# [WHAT IS REQUIRED]
Set down, character for character, everything in the records below from the line holding "def State.setFlag (s" down to the line holding "else (endBoth s", and no other line.
--- START ---
-- ==== Sys2Proof/Machine/Transaction.lean ====
section
/-! DEFINITION. The transaction tracker (06): the record of a transaction, its bytes and its release at the two ports, the region map,
and the memory mirror with its resolutions. -/

namespace Sys2Proof.Machine

/-! ## The command table and the region map (R107, R110 to R112) -/

/-- The table entry of a code; a code of no entry, or of an entry of class NONE, is handled as BLOCK (R107). -/
def lookup (cfg : Config) (code : Byte) : CmdEntry :=
  (cfg.commands.find? fun e => e.cls != .none && e.code == code).getD ⟨code, .block, 0⟩

/-- The kind of sector `j` under a region map with the CONFIG sector at `cfgBase` (R111). -/
def sectorKind (cfg : Config) (cfgBase j : Nat) : RegionKind :=
  if j = cfgBase / 4096 then .config
  else ((cfg.regions.find? fun r => decide (r.base ≤ j) && decide (j < r.base + r.count)).map (·.kind)).getD .pass

/-- The kind of the sector that holds an address. -/
def kindAt (s : State) (t : Txn) (a : Nat) : RegionKind := sectorKind t.cfg s.cfgBase (a / 4096)

/-- The address bytes of a class (R108). -/
def CmdClass.addrLen : CmdClass → Nat
  | .read | .readFast | .program | .erase4k | .erase64k => 3
  | .none | .status | .wren | .wrdi | .eraseAll | .suspend | .resume | .pass | .block => 0

/-! ## The record (R107, R113, R115) -/

/-- The capture condition as the mirror stands (R113). -/
def captureCond (s : State) : CaptureCond :=
  match s.mirror.state with
  | .idle => .always
  | .eraseSuspended =>
    match s.journal.erase with
    | some c => .outside c.base c.size
    | none => .always
  | .unknown | .busyProgram | .busyErase | .busyProgramInSuspend => .never

/-- Is a byte at an address copied to capture? -/
def CaptureCond.holds (c : CaptureCond) (a : Nat) : Bool :=
  match c with
  | .never => false
  | .always => true
  | .outside base size => !(decide (base ≤ a) && decide (a < base + size))

/-- A new record; a code that did not complete has no class (log 17). -/
def newTxn (s : State) (code : Option Byte) : Txn where
  code := code
  cls := code.map fun c => (lookup s.cfg c).cls
  dummy := (code.map fun c => if (lookup s.cfg c).cls = .readFast then (lookup s.cfg c).dummy else 0).getD 0
  cfg := s.cfg
  cond := captureCond s
  count := 0
  addrBytes := []
  start := 0
  addr := 0
  image := List.replicate 256 none
  stream := []

/-- A whole byte of the address phase; the last gives the address modulo M (R110). No rule gives the order of the three bytes: that the
first is the most significant is presumed (log 37). -/
def Txn.addressByte (t : Txn) (b : Byte) : Txn :=
  let bs := t.addrBytes ++ [b]
  let a := if bs.length = 3 then beNat bs % t.cfg.memSize else 0
  { t with count := t.count + 1, addrBytes := bs, start := a, addr := a }

/-- A whole byte that is only counted. -/
def Txn.countByte (t : Txn) : Txn := { t with count := t.count + 1 }

/-- A whole data byte of a read, captured or not; the running address advances (R110). -/
def Txn.readByte (t : Txn) (captured : Option Byte) : Txn :=
  { t with count := t.count + 1, addr := (t.addr + 1) % t.cfg.memSize, stream := captured :: t.stream }

/-- The address of the page of a program. -/
def Txn.page (t : Txn) : Nat := t.start - t.start % 256

/-- A whole data byte of a program, at its wrapped offset in the image (R115). -/
def Txn.programByte (t : Txn) (b : Byte) : Txn :=
  { t with
    count := t.count + 1
    addr := t.page + (t.addr + 1) % 256
    image := t.image.set (t.addr % 256) (some b) }

def State.setTxn (s : State) (t : Txn) : State := { s with txn := some t }

/-! ## The ports (R103 to R105) -/

/-- A whole byte crosses the ports: the memory receives it, and `b` is returned. -/
def State.exchange (s : State) (x : Xfer) (b : Byte) : State :=
  { s with ports := { s.ports with returned := b :: s.ports.returned, memReceived := x.mosi :: s.ports.memReceived } }

/-- Bytes returned while nothing is forwarded. -/
def State.returnOnly (s : State) (bs : List Byte) : State :=
  { s with
    ports := { s.ports with
      returned := bs.reverse ++ s.ports.returned
      returnedTail := if bs.isEmpty then s.ports.returnedTail else none } }

/-- The bits of an incomplete last byte as they were returned. -/
def tailOf (r : Release) (b : Byte) : Option Release := if r.bits = 0 then none else some ⟨r.bits, ⟨r.x.mosi, b⟩⟩

/-- The controller's release: the transaction ends, at the memory port as `e` says. -/
def State.release (s : State) (r : Release) (b : Byte) (e : MemEnd) : State :=
  { s with
    txn := none
    ports := { s.ports with ctlSelected := false, memSelected := false, returnedTail := tailOf r b, memEnd := e } }

/-- The release of a chip select that is not forwarded. -/
def State.releaseUnforwarded (s : State) (r : Release) (b : Byte) : State :=
  { s with ports := { s.ports with ctlSelected := false, returnedTail := tailOf r b } }

/-- The level of the last bit sent before a release. -/
def lastLevel (p : Ports) (r : Release) : Bool :=
  if r.bits = 0 then (p.memReceived.headD 0).getLsbD 0 else r.x.mosi.getLsbD (8 - r.bits.val)

/-- A byte whose leading bits were returned before a reset cut it, and the others after. -/
def spliceTail (tail : Option Release) (b : Byte) : Byte :=
  match tail with
  | none => b
  | some r => (r.x.miso &&& ~~~((0xFF : Byte) >>> r.bits.val)) ||| (b &&& ((0xFF : Byte) >>> r.bits.val))

/-- The byte of place `k` that is returned on a bus that is not forwarded (R105): 0xFF in reset, a free value after a release that
found chip select asserted (log 7). The first completes a byte that the reset cut. A byte that the reset release falls into is one or the
other as a whole, by the order of the commands, which is the model's choice (log 38). -/
def unforwardedByte (s : State) (k : Nat) : Byte :=
  spliceTail (if k = 0 then s.ports.returnedTail else none) (if s.inReset then 0xFF else Config.freeByte (s.free + k))

/-- Bytes on a bus that is not forwarded. -/
def unforwarded (s : State) (xs : List Xfer) (rel : Option Release) : State :=
  let n := xs.length
  let s' := (s.returnOnly ((upTo n).map (unforwardedByte s))).spendFree (if s.inReset then 0 else n + 1)
  match rel with
  | none => s'
  | some r => s'.releaseUnforwarded r (unforwardedByte s n)

/-- One command of a bus row: its bytes one by one and then its release. A row that does not match the class of the transaction
in progress cannot occur (log 2). -/
def busCommand (s : State) (mine : Option CmdClass → Bool) (xs : List Xfer) (rel : Option Release)
    (byte : State → Xfer → State) (finally_ : State → Txn → Release → State) : State :=
  match s.txn with
  | none => if s.ports.ctlSelected then unforwarded s xs rel else s
  | some t =>
    if mine t.cls then
      let s' := xs.foldl byte s
      match rel, s'.txn with
      | some r, some t' => finally_ s' t' r
      | _, _ => s'
    else s

/-- A byte that passes both ways and is counted. -/
def passByte (s : State) (x : Xfer) : State :=
  match s.txn with
  | none => s
  | some t => (s.setTxn t.countByte).exchange x x.miso

/-! ## The mirror (R116 to R119) -/

def State.mirrorTo (s : State) (x : MirrorState) : State := { s with mirror := { s.mirror with state := x } }

def State.setWel (s : State) (w : Wel) : State := { s with mirror := { s.mirror with wel := w } }

def State.setFlag (s : State) (b : Bool) : State := { s with mirror := { s.mirror with refusalFlag := b } }

/-- One event ends the pending program, by `endProg`, and the pending erase, with the result `r`: the outcome that stands is a
free value (R155; log 12). -/
def endBoth (s : State) (endProg : State → State) (r : CommitResult) : State :=
  let a := endProg s
  let b := failErase a r
  let eraseLast := Config.freeEraseLast s.free || s.journal.prog.isNone
  let b := b.setJournal { b.journal with outcome := if eraseLast then b.journal.outcome else a.journal.outcome }
  b.spendFree 1

/-- The table of R116. -/
def moveMirror (s : State) (busy susp err : Bool) : State :=
  match s.mirror.state with
  | .unknown => s.mirrorTo (if busy || susp then .unknown else .idle)
  | .idle => s.mirrorTo (if busy || susp then .unknown else .idle)
  | .busyProgram =>
    if busy then s else (resolveProgram s err).mirrorTo (if susp then .unknown else .idle)
  | .busyErase =>
    if busy then s
    else if susp then (pauseErase s).mirrorTo .eraseSuspended
    else (resolveErase s err).mirrorTo .idle
  | .eraseSuspended =>
    if busy then (resumeErase s).mirrorTo .busyErase
    else if susp then s
    else (failErase s .unresolved).mirrorTo .idle
  | .busyProgramInSuspend =>
    if busy then s
    else if susp then (resolveProgram s err).mirrorTo .eraseSuspended
    else (endBoth s (fun s => resolveProgram s err) .unresolved).mirrorTo .idle

/-- A status observation (R114, R116), by the bit positions in force for the transaction. -/
def observe (s : State) (cfg : Config) (b : Byte) : State :=
  moveMirror (s.setWel (if b.getLsbD cfg.welBit then .set else .clear))
    (b.getLsbD cfg.busyBit) (b.getLsbD cfg.suspBit) (b.getLsbD cfg.errBit)

/-- The refusal flag merged into a status byte (R127). -/
def mergeFlag (cfg : Config) (flag : Bool) (b : Byte) : Byte :=
  if flag then b ||| BitVec.ofNat 8 (2 ^ cfg.errBit) else b

/-! ## Incomplete last bytes (R103, R127, R157) -/

/-- The byte whose leading bits an incomplete last byte of a read carries (R157). -/
def readTail (s : State) (t : Txn) (r : Release) : Byte :=
  if 3 + t.dummy ≤ t.count ∧ kindAt s t t.addr = .window then windowByte s (t.addr % 4096) else r.x.miso

/-- The byte whose leading bits the box controller has read when a transaction ends within it (log 21). -/
def tailByte (s : State) (t : Txn) (r : Release) : Byte :=
  match t.cls with
  | some .read | some .readFast => readTail s t r
  | some .status => mergeFlag t.cfg s.mirror.refusalFlag r.x.miso
  | _ => r.x.miso

/-- The clean release of a WREN (R117). -/
def wrenMirror (s : State) : State :=
  match s.mirror.state with
  | .idle | .eraseSuspended => s.setWel .set
  | .unknown => s.setWel .unknown
  | .busyProgram | .busyErase | .busyProgramInSuspend => s

/-- The clean release of a RESUME (R117). -/
def resumeMirror (s : State) : State :=
  match s.mirror.state with
  | .eraseSuspended => (resumeErase s).mirrorTo .busyErase
  | .unknown | .idle | .busyProgram | .busyErase | .busyProgramInSuspend => s

end Sys2Proof.Machine
end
--- END ---
# [SOLUTION FOR THIS TASK]
def State.setFlag (s : State) (b : Bool) : State := { s with mirror := { s.mirror with refusalFlag := b } }

/-- One event ends the pending program, by `endProg`, and the pending erase, with the result `r`: the outcome that stands is a
free value (R155; log 12). -/
def endBoth (s : State) (endProg : State → State) (r : CommitResult) : State :=
  let a := endProg s
  let b := failErase a r
  let eraseLast := Config.freeEraseLast s.free || s.journal.prog.isNone
  let b := b.setJournal { b.journal with outcome := if eraseLast then b.journal.outcome else a.journal.outcome }
  b.spendFree 1

/-- The table of R116. -/
def moveMirror (s : State) (busy susp err : Bool) : State :=
  match s.mirror.state with
  | .unknown => s.mirrorTo (if busy || susp then .unknown else .idle)
  | .idle => s.mirrorTo (if busy || susp then .unknown else .idle)
  | .busyProgram =>
    if busy then s else (resolveProgram s err).mirrorTo (if susp then .unknown else .idle)
  | .busyErase =>
    if busy then s
    else if susp then (pauseErase s).mirrorTo .eraseSuspended
    else (resolveErase s err).mirrorTo .idle
  | .eraseSuspended =>
    if busy then (resumeErase s).mirrorTo .busyErase
    else if susp then s
    else (failErase s .unresolved).mirrorTo .idle
  | .busyProgramInSuspend =>
    if busy then s
    else if susp then (resolveProgram s err).mirrorTo .eraseSuspended
    else (endBoth s (fun s => resolveProgram s err) .unresolved).mirrorTo .idle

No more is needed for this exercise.